-- Data under study follows --

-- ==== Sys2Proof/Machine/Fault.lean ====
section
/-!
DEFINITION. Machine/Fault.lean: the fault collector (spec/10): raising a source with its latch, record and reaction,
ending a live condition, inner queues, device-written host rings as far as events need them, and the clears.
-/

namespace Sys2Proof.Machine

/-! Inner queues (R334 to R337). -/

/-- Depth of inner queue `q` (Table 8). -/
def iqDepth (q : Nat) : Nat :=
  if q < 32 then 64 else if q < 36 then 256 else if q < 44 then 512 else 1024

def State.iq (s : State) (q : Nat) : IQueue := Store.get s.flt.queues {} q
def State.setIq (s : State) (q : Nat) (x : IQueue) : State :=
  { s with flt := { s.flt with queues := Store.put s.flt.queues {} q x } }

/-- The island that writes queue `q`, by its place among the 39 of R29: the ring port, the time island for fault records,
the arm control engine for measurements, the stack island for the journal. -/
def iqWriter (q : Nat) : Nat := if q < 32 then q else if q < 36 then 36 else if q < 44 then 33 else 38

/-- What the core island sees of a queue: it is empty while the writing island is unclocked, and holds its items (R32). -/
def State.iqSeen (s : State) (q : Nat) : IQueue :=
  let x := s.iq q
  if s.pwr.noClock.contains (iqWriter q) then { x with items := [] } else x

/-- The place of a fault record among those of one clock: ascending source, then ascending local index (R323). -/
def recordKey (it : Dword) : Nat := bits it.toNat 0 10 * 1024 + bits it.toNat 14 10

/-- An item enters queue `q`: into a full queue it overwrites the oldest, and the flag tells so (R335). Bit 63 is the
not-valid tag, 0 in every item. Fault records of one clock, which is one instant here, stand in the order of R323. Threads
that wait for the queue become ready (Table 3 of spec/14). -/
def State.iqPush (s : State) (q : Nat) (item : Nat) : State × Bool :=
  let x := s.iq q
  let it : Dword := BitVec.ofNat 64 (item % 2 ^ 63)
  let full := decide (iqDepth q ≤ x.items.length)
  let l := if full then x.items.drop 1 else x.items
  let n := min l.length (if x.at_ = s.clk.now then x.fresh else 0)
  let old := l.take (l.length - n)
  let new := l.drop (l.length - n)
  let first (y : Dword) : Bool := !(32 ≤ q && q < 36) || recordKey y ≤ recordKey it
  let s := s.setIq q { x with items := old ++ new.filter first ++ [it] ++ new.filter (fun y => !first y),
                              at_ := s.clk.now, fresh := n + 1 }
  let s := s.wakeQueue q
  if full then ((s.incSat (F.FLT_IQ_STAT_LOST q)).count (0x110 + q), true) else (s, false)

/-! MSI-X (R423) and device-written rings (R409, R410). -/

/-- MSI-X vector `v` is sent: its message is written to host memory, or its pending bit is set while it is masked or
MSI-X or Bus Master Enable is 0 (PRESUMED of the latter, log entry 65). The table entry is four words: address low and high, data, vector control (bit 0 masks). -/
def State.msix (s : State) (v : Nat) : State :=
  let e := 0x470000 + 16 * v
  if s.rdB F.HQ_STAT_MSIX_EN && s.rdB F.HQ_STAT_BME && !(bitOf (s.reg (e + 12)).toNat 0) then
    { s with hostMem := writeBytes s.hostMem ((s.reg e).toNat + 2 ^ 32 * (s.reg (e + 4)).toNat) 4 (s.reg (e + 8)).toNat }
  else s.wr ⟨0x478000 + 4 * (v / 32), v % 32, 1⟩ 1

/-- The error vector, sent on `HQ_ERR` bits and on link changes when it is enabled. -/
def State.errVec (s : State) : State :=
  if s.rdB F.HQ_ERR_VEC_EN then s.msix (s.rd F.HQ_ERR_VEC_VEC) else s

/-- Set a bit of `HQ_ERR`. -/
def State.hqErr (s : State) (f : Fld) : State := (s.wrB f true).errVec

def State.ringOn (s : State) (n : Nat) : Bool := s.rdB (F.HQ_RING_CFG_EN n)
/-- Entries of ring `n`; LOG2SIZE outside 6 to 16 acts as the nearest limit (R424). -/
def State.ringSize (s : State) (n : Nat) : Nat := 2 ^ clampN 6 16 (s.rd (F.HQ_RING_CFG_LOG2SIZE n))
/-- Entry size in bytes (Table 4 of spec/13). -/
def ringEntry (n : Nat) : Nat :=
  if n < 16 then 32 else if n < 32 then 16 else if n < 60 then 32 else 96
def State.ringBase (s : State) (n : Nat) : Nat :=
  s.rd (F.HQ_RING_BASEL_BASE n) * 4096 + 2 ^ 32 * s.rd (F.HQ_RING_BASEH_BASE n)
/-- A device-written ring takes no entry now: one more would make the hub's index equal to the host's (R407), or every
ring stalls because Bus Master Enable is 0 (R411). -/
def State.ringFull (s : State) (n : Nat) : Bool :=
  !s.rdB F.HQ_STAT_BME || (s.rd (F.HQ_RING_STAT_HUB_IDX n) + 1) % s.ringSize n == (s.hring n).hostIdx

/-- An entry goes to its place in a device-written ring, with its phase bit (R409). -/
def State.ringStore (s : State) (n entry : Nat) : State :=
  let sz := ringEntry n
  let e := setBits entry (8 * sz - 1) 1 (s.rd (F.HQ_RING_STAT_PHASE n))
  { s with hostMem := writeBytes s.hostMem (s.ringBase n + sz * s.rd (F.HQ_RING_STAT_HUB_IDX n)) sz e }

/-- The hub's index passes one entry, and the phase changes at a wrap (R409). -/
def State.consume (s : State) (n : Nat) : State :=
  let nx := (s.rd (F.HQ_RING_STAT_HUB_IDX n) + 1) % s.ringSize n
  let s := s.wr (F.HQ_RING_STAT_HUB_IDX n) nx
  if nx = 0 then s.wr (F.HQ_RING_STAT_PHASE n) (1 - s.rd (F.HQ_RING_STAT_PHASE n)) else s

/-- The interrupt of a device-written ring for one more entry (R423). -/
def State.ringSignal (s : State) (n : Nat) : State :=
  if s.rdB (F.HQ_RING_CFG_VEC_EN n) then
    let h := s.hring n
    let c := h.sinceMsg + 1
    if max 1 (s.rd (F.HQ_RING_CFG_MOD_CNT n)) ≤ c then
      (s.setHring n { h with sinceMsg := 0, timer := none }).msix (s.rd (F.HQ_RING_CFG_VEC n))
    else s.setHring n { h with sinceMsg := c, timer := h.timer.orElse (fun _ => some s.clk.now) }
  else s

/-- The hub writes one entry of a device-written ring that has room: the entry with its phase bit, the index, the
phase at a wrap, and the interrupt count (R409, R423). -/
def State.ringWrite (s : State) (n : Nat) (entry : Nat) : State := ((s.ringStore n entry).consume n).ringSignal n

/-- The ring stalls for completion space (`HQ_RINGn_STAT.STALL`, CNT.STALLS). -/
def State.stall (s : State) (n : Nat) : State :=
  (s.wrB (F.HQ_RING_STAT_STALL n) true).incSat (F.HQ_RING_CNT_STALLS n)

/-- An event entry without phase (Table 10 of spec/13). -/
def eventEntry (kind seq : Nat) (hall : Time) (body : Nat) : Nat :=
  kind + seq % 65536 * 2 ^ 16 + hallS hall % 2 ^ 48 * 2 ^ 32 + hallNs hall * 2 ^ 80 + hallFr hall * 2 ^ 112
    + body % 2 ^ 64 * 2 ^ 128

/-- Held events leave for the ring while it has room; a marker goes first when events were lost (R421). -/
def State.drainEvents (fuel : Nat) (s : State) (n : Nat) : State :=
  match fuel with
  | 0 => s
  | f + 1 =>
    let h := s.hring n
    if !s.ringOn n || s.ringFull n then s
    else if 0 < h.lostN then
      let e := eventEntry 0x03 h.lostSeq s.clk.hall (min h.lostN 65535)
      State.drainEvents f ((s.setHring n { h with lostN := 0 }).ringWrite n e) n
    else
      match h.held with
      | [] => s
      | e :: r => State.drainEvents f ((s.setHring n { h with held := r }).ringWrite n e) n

-- Data under study concluded --

What to do
Show the lines of the records that contain the word "device".

Exercise solution
ending a live condition, inner queues, device-written host rings as far as events need them, and the clears.
/-! MSI-X (R423) and device-written rings (R409, R410). -/
/-- A device-written ring takes no entry now: one more would make the hub's index equal to the host's (R407), or every
/-- An entry goes to its place in a device-written ring, with its phase bit (R409). -/
/-- The interrupt of a device-written ring for one more entry (R423). -/
/-- The hub writes one entry of a device-written ring that has room: the entry with its phase bit, the index, the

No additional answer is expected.